Google, a subsidiary of Alphabet Inc., provided fresh information on its supercomputers on Tuesday, claiming that they are quicker and more energy-efficient than equivalent systems from Nvidia Corp.
Tensor Processing Unit, or TPU, is a unique semiconductor that Google created. More than 90% of the work done by the business on artificial intelligence training—the process of feeding data through models to make them useful at tasks like producing text that is similar to human speech or creating images—uses those chips.
The Google TPU is now in its fourth version. In a scientific document published on Tuesday, Google describes how it connected more than 4,000 of the chips into a supercomputer using optical switches it invented on its own.
Because the so-called large language models that drive products like Google’s Bard or OpenAI’s ChatGPT have grown exponentially in size and are now much too large to fit on a single chip, improving these connections has emerged as a key area of competition among businesses that create AI supercomputers.
Instead, the models must be distributed among tens of thousands of chips, which must then cooperate to train the model over the course of many weeks. The PaLM model from Google, which is the company’s largest language model to date that has been made publicly available, was trained over the course of 50 days using two of the 4,000-chip supercomputers.
According to Google, their supercomputers make it simple to instantly adjust connections between chips in order to minimize issues and improve performance.
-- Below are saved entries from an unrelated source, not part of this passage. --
-- ==== Sys2Proof/Machine/Ledger.lean ====
section
/-! DEFINITION. The schedule ledger (R252 to R280): phase accumulators of the port tiles, prefetch and entry checks, the phases' states,
deviations and summaries, and the ledger commands. Instants are held in 2^-16 ns. -/

namespace Sys2Proof.Machine

/-- One microsecond in 2^-16 ns. -/
def microsecond16 : Nat := 1000 * 65536

/-- Fabric time now in 2^-16 ns. -/
def State.now16 (s : State) : Nat := s.fabNow / 2 ^ 24

/-- The present instant. -/
def State.nowInst (s : State) : Inst := ⟨s.now16, s.epoch⟩

/-- A target laid out as SG_TGT_LO and SG_TGT_HI in magnitude mode, in 2^-16 ns; NS of a whole second or more lies behind every instant of
its second. -/
def targetUnits (lo hi : Nat) : Nat :=
  let ns := lo / 2 ^ 16 % 2 ^ 32
  hi % 2 ^ 48 * (1000000000 * 65536) + (if 1000000000 ≤ ns then 1000000000 * 65536 else ns * 65536 + lo % 65536)

/-! ### The ledgers -/

/-- The ledger of tenant `t`. -/
def State.ledger (s : State) (t : Nat) : Ledger := smGet {} s.ledgers t

/-- STATE of a ledger: 0 EMPTY, 1 READY, 2 RUNNING, 3 HELD, 4 DONE, 5 FAULTED, 6 STOPPED. -/
def State.lgState (s : State) (t : Nat) : Nat := s.getF LG_STATUS_STATE t

/-- A ledger replaced; OPEN and SLOTS_USED follow. -/
def State.setLedger (s : State) (t : Nat) (x : Ledger) : State :=
  let s1 := { s with ledgers := smSet {} s.ledgers t x }
  (s1.setF LG_STATUS_OPEN t (x.slots.filter (fun p => p.st == .open_)).length).setF LG_GSTAT_SLOTS_USED 0
    ((s1.ledgers.map (fun e => e.2.slots.length)).sum)

/-- The pass base. -/
def State.passBase (s : State) (t : Nat) : Inst :=
  ⟨targetUnits (s.getReg .LG_PBASE_LO t).toNat (s.getReg .LG_PBASE_HI t).toNat, s.getF LG_PBASE_HI_EPOCH t⟩

/-- The pass base set. -/
def State.setPassBase (s : State) (t : Nat) (i : Inst) : State :=
  let sec := 1000000000 * 65536
  ((s.setReg .LG_PBASE_LO t (BitVec.ofNat 64 (i.at_ % sec))).setF LG_PBASE_HI_SECONDS t (i.at_ / sec)).setF LG_PBASE_HI_EPOCH t i.ep

/-- The LEDGER message of tenant `t` (R379); `boundary` says that it reports a step boundary. -/
def State.ledgerMsg (s : State) (t : Nat) (boundary : Bool) : MirMsg :=
  .ledger t (s.lgState t) (s.getF LG_CURSOR_PASS t) (s.getF LG_CURSOR_NEXT t)
    (fullTarget (s.getReg .LG_PBASE_LO t).toNat (s.getReg .LG_PBASE_HI t).toNat) (s.getF LG_PBASE_HI_EPOCH t) boundary

/-- The LEDGER message sent to the partner. -/
def State.sendLedger (s : State) (t : Nat) (boundary : Bool) : State := s.sendMir (s.ledgerMsg t boundary)

/-- A ledger changes state. -/
def State.setLgState (s : State) (t st : Nat) : State := (s.setF LG_STATUS_STATE t st).sendLedger t false

/-- The prefetch stream ends: 1 COMPLETE, 2 ABANDONED. -/
def State.endPrefetch (s : State) (t last : Nat) : State := (s.endStream t 2 last).setFlag LG_STATUS_PF_STALL t false

/-- The ledger counts and judges: it is RUNNING or HELD, or FAULTED with phases that it has opened (R274). -/
def State.lgLive (s : State) (t : Nat) : Bool :=
  s.lgState t == 2 || s.lgState t == 3 || (s.lgState t == 5 && (s.ledger t).slots.any (fun p => p.st != .lookahead))

/-- The current pass is the last (R253). -/
def State.lastPass (s : State) (t : Nat) : Bool :=
  let x := s.ledger t
  x.cyc.isNone || x.stopPass ||
    (s.getF LG_PASSES_LIMIT t != 0 && s.getF LG_CURSOR_PASS t + 1 == s.getF LG_PASSES_LIMIT t)

/-! ### Prefetch and entry checks (R254, R255, R274) -/

/-- A phase entry read from its 64 bytes. -/
def entryOf (bs : List Byte) : LgEnt :=
  { phase := fieldAt bs 0 4 % 2 ^ 21, timed := fieldAt bs 4 1 % 4 == 1
    barrier := fieldAt bs 5 1 % 2 == 1, cyclic := fieldAt bs 5 1 / 2 % 2 == 1, win := fieldAt bs 5 1 / 4 % 2 == 1
    span := fieldAt bs 6 2, pred := fieldAt bs 8 4 % 2 ^ 21, group := fieldAt bs 12 4 % 2 ^ 12
    offset := fieldAt bs 16 8 % 2 ^ 48, winLo := (BitVec.ofNat 32 (fieldAt bs 24 4)).toInt, winHi := fieldAt bs 28 4
    expPkts := fieldAt bs 32 4, sc := fieldAt bs 36 2 % 2 ^ 14, scMode := fieldAt bs 36 2 / 2 ^ 14
    retryExt := fieldAt bs 38 2 % 2 ^ 12, retryMax := fieldAt bs 38 2 / 2 ^ 12
    expBytes := fieldAt bs 40 8 % 2 ^ 48, scInc := fieldAt bs 48 8 % 2 ^ 48 }

/-- A field that R254 makes zero is not, or START is reserved. -/
def entryReserved (bs : List Byte) : Bool :=
  let start := fieldAt bs 4 1 % 4
  decide (2 ≤ start) || fieldAt bs 0 4 / 2 ^ 21 != 0 || fieldAt bs 4 1 / 4 != 0 || fieldAt bs 5 1 / 8 != 0 ||
    fieldAt bs 8 4 / 2 ^ 21 != 0 || fieldAt bs 12 4 / 2 ^ 12 != 0 || fieldAt bs 16 8 / 2 ^ 48 != 0 ||
    fieldAt bs 40 8 / 2 ^ 48 != 0 || fieldAt bs 48 8 / 2 ^ 48 != 0 || fieldAt bs 56 4 != 0 ||
    (start == 1 && (fieldAt bs 6 2 != 0 || fieldAt bs 8 4 != 0))

/-- The first check of R274 that entry `i` fails, or 0. -/
def entryFails (bs : List Byte) (i loopFirst : Nat) (cyc : Option Nat) : Nat :=
  let e := entryOf bs
  if e.phase != i then 1
  else if crc32c (bs.take 60) != fieldAt bs 60 4 then 2
  else if entryReserved bs then 3
  else if !e.timed && (e.span == 0 || decide (i ≤ e.pred + e.span - 1)) then 4
  else if e.cyclic && (decide (i < loopFirst) || (cyc.isSome && cyc != some i)) then 5
  else 0

/-- A ledger FAULTED: 7 ENTRY, 8 ABANDONED. -/
def State.faultLedger (s : State) (t reason : Nat) : State := (s.setF LG_STATUS_REASON t reason).setLgState t 5

/-- The prefetch stream has an entry to read: one of the current pass, and behind E in the last pass alone. -/
def State.prefetchDue (s : State) (t : Nat) : Bool :=
  let x := s.ledger t
  (s.lgState t == 1 || s.lgState t == 2 || s.lgState t == 3) && s.dsState t 2 == 1 && decide (x.pf < s.getF LG_LEN_LEN t) &&
    (match x.cyc with | some e => decide (x.pf ≤ e) || s.lastPass t | none => true)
In a blog post discussing the system, Google Fellow Norm Jouppi and Google Distinguished Engineer David Patterson stated that “circuit switching makes it straightforward to route around faulty components.” Its adaptability even enables us to modify the supercomputer interconnects structure in order to boost a machine learning model’s performance.
Google’s supercomputer has been operational within the firm since 2020 in a data facility in Mayes County, Oklahoma, even though the company is just now disclosing information about it. According to Google, the startup Midjourney utilized the technique to hone a model that creates new visuals after being fed a short passage of text.
According to the report, Google’s chips are up to 1.7 times faster and 1.9 times more energy-efficient than a system based on the Nvidia A100 chip, which was available at the same time as the fourth-generation TPU, for comparably sized systems.
A representative for Nvidia declined to comment.
Because the H100 chip was released after Google’s and uses more modern manufacturing techniques, Google claimed that it did not compare its fourth generation to Nvidia’s current flagship H100 processor.
Although Jouppi told reporters that Google had “a solid pipeline of future processors,” he only indicated that it might be developing a new TPU to compete with the Nvidia H100.